Dataset entries:
- - - - - - -

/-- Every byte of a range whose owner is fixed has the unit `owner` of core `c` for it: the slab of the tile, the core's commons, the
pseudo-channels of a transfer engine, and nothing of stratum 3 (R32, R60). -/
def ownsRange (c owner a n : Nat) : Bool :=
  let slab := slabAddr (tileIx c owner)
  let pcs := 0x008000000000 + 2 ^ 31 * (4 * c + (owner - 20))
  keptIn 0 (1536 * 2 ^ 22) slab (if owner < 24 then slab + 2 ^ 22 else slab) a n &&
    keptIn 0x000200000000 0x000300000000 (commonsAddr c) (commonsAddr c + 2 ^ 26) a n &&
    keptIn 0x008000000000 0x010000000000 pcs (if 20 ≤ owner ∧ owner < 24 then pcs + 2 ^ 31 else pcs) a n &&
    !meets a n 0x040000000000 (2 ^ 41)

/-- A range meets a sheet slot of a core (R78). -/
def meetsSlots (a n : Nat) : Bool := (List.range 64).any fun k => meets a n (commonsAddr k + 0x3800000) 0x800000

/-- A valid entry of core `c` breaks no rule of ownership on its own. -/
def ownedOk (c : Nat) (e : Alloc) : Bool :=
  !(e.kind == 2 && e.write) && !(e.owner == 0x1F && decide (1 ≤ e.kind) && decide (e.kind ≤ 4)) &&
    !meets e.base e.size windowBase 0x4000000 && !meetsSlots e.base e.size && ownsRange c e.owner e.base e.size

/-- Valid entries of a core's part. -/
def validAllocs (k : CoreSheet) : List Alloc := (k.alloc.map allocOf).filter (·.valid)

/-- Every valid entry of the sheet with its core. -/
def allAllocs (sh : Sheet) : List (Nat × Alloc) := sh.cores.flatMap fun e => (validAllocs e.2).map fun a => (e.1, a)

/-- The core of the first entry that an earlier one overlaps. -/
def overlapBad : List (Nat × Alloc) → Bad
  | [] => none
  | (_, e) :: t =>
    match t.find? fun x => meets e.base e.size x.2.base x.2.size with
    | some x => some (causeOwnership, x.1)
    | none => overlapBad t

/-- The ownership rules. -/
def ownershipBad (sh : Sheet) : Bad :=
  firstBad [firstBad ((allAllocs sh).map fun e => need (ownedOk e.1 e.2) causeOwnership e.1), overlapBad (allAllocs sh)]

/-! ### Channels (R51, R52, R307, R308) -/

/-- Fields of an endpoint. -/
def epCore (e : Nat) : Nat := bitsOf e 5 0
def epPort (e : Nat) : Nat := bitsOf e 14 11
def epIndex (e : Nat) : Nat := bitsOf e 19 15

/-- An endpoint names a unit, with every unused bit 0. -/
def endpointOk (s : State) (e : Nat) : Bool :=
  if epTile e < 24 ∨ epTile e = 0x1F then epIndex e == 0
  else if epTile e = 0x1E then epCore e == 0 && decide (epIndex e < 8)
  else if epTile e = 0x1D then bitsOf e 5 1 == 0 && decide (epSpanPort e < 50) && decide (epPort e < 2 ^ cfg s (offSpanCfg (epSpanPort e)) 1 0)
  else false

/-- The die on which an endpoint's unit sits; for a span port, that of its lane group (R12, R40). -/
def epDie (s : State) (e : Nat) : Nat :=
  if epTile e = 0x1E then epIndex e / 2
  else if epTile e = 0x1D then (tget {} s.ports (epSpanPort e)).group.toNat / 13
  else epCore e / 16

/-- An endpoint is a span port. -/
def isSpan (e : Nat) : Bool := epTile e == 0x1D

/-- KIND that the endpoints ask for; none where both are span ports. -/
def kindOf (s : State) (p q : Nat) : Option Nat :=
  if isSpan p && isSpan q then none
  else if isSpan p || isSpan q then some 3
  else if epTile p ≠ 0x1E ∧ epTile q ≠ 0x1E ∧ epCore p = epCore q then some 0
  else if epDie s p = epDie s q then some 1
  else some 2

- - - - - - -

# Action item
The response should be an exact copy of all the records above.

# Answer for the task
/-- Every byte of a range whose owner is fixed has the unit `owner` of core `c` for it: the slab of the tile, the core's commons, the
pseudo-channels of a transfer engine, and nothing of stratum 3 (R32, R60). -/
def ownsRange (c owner a n : Nat) : Bool :=
  let slab := slabAddr (tileIx c owner)
  let pcs := 0x008000000000 + 2 ^ 31 * (4 * c + (owner - 20))
  keptIn 0 (1536 * 2 ^ 22) slab (if owner < 24 then slab + 2 ^ 22 else slab) a n &&
    keptIn 0x000200000000 0x000300000000 (commonsAddr c) (commonsAddr c + 2 ^ 26) a n &&
    keptIn 0x008000000000 0x010000000000 pcs (if 20 ≤ owner ∧ owner < 24 then pcs + 2 ^ 31 else pcs) a n &&
    !meets a n 0x040000000000 (2 ^ 41)

/-- A range meets a sheet slot of a core (R78). -/
def meetsSlots (a n : Nat) : Bool := (List.range 64).any fun k => meets a n (commonsAddr k + 0x3800000) 0x800000

/-- A valid entry of core `c` breaks no rule of ownership on its own. -/
def ownedOk (c : Nat) (e : Alloc) : Bool :=
  !(e.kind == 2 && e.write) && !(e.owner == 0x1F && decide (1 ≤ e.kind) && decide (e.kind ≤ 4)) &&
    !meets e.base e.size windowBase 0x4000000 && !meetsSlots e.base e.size && ownsRange c e.owner e.base e.size

/-- Valid entries of a core's part. -/
def validAllocs (k : CoreSheet) : List Alloc := (k.alloc.map allocOf).filter (·.valid)

/-- Every valid entry of the sheet with its core. -/
def allAllocs (sh : Sheet) : List (Nat × Alloc) := sh.cores.flatMap fun e => (validAllocs e.2).map fun a => (e.1, a)

/-- The core of the first entry that an earlier one overlaps. -/
def overlapBad : List (Nat × Alloc) → Bad
  | [] => none
  | (_, e) :: t =>
    match t.find? fun x => meets e.base e.size x.2.base x.2.size with
    | some x => some (causeOwnership, x.1)
    | none => overlapBad t

/-- The ownership rules. -/
def ownershipBad (sh : Sheet) : Bad :=
  firstBad [firstBad ((allAllocs sh).map fun e => need (ownedOk e.1 e.2) causeOwnership e.1), overlapBad (allAllocs sh)]

/-! ### Channels (R51, R52, R307, R308) -/

/-- Fields of an endpoint. -/
def epCore (e : Nat) : Nat := bitsOf e 5 0
def epPort (e : Nat) : Nat := bitsOf e 14 11
def epIndex (e : Nat) : Nat := bitsOf e 19 15

/-- An endpoint names a unit, with every unused bit 0. -/
def endpointOk (s : State) (e : Nat) : Bool :=
  if epTile e < 24 ∨ epTile e = 0x1F then epIndex e == 0
  else if epTile e = 0x1E then epCore e == 0 && decide (epIndex e < 8)
  else if epTile e = 0x1D then bitsOf e 5 1 == 0 && decide (epSpanPort e < 50) && decide (epPort e < 2 ^ cfg s (offSpanCfg (epSpanPort e)) 1 0)
  else false

/-- The die on which an endpoint's unit sits; for a span port, that of its lane group (R12, R40). -/
def epDie (s : State) (e : Nat) : Nat :=
  if epTile e = 0x1E then epIndex e / 2
  else if epTile e = 0x1D then (tget {} s.ports (epSpanPort e)).group.toNat / 13
  else epCore e / 16

/-- An endpoint is a span port. -/
def isSpan (e : Nat) : Bool := epTile e == 0x1D

/-- KIND that the endpoints ask for; none where both are span ports. -/
def kindOf (s : State) (p q : Nat) : Option Nat :=
  if isSpan p && isSpan q then none
  else if isSpan p || isSpan q then some 3
  else if epTile p ≠ 0x1E ∧ epTile q ≠ 0x1E ∧ epCore p = epCore q then some 0
  else if epDie s p = epDie s q then some 1
  else some 2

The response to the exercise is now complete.